### What you will do
In the data below, how many lines contain the word "BitVec"? Answer with the number alone.

Stored data entries:
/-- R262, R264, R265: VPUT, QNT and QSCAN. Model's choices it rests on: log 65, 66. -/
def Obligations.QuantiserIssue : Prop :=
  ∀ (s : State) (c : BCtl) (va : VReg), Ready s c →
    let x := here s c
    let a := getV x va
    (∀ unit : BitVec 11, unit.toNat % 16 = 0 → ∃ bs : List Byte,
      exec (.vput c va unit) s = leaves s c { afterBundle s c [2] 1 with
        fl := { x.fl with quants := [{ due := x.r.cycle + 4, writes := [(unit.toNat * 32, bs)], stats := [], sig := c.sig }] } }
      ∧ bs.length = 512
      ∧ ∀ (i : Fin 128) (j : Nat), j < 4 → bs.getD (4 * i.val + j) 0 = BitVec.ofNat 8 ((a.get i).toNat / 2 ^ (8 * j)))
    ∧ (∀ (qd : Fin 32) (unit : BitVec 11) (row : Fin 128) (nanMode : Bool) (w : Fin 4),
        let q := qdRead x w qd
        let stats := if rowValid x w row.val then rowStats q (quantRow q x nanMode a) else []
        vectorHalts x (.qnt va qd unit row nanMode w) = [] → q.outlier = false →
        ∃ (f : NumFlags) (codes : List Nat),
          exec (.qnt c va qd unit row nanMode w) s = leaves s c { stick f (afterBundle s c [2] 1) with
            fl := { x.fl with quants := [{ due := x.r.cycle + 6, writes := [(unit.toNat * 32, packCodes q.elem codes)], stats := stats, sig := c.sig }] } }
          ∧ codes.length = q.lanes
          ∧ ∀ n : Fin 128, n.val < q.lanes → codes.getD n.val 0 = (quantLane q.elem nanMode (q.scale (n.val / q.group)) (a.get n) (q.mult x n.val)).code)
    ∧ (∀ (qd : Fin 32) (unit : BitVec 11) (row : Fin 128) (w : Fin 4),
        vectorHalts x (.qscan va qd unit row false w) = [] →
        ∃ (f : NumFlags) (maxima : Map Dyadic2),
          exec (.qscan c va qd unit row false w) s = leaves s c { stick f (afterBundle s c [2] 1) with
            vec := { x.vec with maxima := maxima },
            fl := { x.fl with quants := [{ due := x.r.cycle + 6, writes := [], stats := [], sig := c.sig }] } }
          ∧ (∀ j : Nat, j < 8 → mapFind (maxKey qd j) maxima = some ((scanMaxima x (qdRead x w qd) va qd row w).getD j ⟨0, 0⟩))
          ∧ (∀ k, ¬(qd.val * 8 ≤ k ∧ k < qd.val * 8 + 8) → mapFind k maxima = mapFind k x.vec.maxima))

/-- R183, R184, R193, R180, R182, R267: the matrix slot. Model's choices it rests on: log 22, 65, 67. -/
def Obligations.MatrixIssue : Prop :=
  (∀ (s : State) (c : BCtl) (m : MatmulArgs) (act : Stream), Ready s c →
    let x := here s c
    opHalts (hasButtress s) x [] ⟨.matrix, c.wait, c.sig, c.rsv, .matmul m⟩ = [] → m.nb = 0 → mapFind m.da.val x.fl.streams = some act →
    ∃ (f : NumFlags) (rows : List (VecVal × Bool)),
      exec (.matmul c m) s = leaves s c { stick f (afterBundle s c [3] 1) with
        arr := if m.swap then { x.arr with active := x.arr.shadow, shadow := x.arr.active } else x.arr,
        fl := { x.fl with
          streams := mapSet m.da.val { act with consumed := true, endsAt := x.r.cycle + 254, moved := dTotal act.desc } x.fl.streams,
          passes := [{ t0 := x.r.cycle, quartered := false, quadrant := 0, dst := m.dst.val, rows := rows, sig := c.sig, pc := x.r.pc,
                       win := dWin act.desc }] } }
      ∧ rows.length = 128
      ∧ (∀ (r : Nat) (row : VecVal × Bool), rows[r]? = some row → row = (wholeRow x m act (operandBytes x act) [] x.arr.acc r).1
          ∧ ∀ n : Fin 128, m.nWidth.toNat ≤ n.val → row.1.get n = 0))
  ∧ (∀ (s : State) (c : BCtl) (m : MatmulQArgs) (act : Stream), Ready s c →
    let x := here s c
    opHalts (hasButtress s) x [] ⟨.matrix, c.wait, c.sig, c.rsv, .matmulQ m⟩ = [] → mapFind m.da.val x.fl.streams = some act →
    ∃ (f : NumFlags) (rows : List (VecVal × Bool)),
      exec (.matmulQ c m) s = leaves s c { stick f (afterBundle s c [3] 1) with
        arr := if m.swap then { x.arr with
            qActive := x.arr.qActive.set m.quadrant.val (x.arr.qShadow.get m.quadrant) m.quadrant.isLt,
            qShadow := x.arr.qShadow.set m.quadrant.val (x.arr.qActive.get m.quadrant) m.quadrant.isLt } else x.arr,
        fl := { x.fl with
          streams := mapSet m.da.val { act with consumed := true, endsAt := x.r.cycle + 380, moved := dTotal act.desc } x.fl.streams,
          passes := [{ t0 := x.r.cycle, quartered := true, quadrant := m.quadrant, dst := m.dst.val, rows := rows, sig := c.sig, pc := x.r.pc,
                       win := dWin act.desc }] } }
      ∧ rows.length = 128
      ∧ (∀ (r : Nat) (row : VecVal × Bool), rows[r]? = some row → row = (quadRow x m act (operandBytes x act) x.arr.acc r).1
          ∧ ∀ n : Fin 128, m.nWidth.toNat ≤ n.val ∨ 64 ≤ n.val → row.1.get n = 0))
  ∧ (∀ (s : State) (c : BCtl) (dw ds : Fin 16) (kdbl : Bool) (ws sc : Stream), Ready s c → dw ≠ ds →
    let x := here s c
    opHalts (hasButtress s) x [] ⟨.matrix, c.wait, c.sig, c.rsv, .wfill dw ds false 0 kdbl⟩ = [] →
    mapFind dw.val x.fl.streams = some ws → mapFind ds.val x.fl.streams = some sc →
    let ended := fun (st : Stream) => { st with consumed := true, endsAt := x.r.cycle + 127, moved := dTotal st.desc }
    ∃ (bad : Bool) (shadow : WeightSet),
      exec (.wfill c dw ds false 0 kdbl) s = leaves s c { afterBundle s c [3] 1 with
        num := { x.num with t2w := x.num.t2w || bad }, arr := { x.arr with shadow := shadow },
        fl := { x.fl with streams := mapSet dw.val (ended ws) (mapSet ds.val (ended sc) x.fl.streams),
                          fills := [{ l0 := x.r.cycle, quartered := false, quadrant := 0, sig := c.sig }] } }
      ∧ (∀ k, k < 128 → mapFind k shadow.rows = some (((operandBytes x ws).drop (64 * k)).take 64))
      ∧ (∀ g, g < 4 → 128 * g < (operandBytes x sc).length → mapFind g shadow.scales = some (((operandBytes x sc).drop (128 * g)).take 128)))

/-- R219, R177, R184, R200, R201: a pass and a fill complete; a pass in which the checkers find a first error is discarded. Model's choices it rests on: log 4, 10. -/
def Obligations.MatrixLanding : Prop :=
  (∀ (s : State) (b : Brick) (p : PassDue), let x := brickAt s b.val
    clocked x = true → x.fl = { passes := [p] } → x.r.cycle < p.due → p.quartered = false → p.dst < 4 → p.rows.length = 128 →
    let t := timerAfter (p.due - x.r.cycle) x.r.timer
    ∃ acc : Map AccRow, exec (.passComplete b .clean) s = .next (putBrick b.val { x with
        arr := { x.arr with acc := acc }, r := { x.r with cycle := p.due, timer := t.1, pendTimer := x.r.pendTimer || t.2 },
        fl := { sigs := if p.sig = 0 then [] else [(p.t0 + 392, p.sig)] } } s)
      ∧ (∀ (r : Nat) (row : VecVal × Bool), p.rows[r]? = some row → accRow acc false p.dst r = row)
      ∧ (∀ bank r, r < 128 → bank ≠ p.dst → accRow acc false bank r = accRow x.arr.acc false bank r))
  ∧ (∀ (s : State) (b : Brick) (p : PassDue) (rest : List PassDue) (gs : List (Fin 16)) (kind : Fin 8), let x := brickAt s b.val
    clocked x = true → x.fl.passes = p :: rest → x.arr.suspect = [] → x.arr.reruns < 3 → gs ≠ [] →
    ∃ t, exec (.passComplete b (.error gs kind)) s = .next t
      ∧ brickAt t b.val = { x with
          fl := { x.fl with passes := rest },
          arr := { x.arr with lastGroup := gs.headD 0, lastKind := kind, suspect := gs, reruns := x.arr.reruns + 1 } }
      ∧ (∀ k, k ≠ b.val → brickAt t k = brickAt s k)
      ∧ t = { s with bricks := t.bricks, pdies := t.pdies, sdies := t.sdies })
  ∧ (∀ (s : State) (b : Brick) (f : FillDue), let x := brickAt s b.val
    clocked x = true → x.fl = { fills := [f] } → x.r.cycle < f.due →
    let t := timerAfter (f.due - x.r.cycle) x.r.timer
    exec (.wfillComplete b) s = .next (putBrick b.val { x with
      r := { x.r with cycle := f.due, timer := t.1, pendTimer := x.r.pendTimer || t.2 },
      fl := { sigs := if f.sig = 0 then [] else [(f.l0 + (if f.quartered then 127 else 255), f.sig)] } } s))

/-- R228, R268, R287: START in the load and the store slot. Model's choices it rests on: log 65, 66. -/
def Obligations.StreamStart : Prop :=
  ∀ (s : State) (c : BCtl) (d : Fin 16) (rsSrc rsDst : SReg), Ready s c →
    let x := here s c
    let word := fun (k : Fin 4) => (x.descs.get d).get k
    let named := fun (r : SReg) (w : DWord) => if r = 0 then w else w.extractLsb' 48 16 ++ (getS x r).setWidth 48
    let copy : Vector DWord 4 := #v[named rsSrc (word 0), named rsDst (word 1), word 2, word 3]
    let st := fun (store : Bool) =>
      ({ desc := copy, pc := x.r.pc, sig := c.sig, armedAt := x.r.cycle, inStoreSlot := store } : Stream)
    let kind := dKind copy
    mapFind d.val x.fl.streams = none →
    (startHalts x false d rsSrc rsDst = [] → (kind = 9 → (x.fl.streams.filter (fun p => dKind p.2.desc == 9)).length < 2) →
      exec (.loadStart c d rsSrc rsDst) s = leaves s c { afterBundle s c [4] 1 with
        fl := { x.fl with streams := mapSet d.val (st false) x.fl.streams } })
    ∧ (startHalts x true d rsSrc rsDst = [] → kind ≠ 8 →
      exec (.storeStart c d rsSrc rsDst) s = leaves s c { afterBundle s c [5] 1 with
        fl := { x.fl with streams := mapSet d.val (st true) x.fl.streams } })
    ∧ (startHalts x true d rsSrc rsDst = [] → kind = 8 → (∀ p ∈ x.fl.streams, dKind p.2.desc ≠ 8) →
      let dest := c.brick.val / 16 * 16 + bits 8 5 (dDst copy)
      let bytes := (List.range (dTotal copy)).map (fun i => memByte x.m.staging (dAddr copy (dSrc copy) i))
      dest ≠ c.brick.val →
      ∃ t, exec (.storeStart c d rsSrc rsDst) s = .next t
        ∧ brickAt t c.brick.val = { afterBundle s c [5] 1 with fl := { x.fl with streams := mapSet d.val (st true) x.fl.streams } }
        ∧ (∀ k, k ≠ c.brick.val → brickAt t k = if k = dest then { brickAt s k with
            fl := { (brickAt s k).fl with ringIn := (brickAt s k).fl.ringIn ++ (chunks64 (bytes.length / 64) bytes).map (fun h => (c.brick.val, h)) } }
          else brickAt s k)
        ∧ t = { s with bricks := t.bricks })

==

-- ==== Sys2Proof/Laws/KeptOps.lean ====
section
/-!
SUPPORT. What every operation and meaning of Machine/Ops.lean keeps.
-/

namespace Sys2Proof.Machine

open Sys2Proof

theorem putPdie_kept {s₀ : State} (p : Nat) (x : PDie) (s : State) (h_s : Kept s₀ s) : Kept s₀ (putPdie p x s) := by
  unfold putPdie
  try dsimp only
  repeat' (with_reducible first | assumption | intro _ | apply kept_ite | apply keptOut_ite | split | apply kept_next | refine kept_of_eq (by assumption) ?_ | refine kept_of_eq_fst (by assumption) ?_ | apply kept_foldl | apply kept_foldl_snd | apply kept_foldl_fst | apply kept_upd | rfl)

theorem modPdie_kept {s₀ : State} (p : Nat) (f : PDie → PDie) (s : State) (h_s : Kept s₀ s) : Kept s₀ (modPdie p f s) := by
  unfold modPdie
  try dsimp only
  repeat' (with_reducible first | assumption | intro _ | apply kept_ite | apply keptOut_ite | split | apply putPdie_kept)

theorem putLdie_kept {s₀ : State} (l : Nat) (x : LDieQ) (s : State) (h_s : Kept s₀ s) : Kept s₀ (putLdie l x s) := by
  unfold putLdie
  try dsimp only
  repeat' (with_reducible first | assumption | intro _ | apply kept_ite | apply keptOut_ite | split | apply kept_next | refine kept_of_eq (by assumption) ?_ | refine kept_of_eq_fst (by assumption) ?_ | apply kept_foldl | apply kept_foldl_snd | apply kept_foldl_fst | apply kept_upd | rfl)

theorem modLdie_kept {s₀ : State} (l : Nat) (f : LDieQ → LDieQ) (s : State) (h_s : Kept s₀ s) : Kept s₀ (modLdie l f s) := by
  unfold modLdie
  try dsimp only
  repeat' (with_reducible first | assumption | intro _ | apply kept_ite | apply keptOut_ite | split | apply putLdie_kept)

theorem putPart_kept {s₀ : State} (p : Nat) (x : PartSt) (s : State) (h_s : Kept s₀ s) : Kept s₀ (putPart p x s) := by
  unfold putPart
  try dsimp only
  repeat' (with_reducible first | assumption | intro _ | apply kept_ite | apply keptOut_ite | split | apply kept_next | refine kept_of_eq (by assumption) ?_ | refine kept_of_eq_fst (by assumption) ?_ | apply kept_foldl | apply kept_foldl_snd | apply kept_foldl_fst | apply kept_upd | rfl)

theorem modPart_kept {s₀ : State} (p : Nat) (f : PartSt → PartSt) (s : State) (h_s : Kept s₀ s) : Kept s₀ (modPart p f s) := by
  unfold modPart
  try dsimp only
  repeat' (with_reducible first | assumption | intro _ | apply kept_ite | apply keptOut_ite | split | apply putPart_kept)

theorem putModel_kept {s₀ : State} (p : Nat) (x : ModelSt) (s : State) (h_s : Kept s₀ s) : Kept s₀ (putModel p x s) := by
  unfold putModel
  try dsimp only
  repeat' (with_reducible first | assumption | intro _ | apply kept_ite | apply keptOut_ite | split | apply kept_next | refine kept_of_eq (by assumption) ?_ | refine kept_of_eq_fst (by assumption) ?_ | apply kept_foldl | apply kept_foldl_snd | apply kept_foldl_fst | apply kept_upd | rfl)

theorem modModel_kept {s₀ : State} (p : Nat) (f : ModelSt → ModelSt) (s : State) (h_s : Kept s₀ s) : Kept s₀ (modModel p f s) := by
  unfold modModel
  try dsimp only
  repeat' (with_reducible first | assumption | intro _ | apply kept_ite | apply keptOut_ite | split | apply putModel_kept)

### Your solution
4